- **What is needed**
Using the data below, return the stretch from the line that contains "(∀ c, p = .credit" through the line that contains "(∀ c r, p = .reply", both included, exactly as it stands and nothing beyond it.

- **Data in this exercise**
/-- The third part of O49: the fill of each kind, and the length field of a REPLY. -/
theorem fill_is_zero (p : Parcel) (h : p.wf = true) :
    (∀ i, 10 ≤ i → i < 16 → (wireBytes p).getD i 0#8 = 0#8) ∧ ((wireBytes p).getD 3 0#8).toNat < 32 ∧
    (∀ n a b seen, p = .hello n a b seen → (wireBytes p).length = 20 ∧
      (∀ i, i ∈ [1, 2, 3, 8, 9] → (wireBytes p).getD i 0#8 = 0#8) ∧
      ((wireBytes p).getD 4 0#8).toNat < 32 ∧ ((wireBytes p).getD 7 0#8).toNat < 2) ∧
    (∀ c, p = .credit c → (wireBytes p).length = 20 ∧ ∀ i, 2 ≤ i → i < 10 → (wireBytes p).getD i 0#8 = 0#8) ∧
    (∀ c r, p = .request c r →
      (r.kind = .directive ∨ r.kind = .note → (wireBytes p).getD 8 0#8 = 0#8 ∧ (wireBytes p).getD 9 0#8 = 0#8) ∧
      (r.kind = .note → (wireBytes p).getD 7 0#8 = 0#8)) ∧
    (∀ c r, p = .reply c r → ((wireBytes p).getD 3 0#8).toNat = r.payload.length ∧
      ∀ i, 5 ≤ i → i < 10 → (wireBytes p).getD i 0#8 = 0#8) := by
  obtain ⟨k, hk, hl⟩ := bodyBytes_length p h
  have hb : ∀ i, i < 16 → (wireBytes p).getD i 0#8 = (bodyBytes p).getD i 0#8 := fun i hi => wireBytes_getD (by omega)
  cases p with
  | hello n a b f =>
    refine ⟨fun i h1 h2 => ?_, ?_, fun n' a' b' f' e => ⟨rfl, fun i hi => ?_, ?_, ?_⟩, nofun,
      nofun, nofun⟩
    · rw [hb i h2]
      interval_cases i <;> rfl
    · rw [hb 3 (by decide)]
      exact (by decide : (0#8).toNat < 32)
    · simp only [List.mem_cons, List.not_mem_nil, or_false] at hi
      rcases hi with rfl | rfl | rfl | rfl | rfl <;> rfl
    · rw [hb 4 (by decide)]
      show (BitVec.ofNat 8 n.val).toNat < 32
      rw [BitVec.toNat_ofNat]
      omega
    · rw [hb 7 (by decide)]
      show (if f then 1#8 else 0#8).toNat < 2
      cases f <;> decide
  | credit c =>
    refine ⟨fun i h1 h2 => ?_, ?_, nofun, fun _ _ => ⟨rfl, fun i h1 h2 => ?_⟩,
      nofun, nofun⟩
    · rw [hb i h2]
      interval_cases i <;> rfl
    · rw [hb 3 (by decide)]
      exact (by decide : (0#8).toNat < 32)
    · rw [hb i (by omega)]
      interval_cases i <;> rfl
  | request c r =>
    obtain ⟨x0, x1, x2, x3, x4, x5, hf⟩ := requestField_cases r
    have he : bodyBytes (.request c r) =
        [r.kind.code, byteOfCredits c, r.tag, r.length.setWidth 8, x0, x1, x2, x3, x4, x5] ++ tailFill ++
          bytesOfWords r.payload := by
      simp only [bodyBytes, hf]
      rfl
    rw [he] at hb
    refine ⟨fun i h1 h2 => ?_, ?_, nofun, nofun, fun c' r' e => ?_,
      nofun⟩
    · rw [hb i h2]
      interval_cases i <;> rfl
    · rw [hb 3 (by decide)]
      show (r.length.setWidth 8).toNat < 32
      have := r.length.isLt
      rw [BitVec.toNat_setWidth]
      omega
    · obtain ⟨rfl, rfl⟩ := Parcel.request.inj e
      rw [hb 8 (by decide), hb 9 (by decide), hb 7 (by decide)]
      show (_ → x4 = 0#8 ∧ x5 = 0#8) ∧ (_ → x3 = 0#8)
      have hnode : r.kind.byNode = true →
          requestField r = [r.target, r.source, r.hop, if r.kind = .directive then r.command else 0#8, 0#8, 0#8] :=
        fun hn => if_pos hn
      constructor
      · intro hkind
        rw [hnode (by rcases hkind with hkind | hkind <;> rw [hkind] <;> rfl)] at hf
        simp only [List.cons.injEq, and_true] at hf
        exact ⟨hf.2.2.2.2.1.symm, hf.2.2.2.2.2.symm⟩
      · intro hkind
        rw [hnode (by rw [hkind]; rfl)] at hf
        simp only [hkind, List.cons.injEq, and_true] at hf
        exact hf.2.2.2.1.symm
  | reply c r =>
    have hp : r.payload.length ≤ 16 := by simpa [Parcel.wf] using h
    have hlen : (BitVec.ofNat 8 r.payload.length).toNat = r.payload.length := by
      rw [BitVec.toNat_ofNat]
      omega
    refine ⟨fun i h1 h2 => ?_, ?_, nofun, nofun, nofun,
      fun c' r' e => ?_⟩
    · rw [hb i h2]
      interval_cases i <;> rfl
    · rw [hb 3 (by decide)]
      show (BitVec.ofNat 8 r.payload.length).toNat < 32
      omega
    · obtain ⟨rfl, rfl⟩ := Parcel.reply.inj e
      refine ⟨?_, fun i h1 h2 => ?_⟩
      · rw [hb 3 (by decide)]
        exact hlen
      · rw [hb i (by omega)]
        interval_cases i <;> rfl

- **Exercise response**
    (∀ c, p = .credit c → (wireBytes p).length = 20 ∧ ∀ i, 2 ≤ i → i < 10 → (wireBytes p).getD i 0#8 = 0#8) ∧
    (∀ c r, p = .request c r →
      (r.kind = .directive ∨ r.kind = .note → (wireBytes p).getD 8 0#8 = 0#8 ∧ (wireBytes p).getD 9 0#8 = 0#8) ∧
      (r.kind = .note → (wireBytes p).getD 7 0#8 = 0#8)) ∧
    (∀ c r, p = .reply c r → ((wireBytes p).getD 3 0#8).toNat = r.payload.length ∧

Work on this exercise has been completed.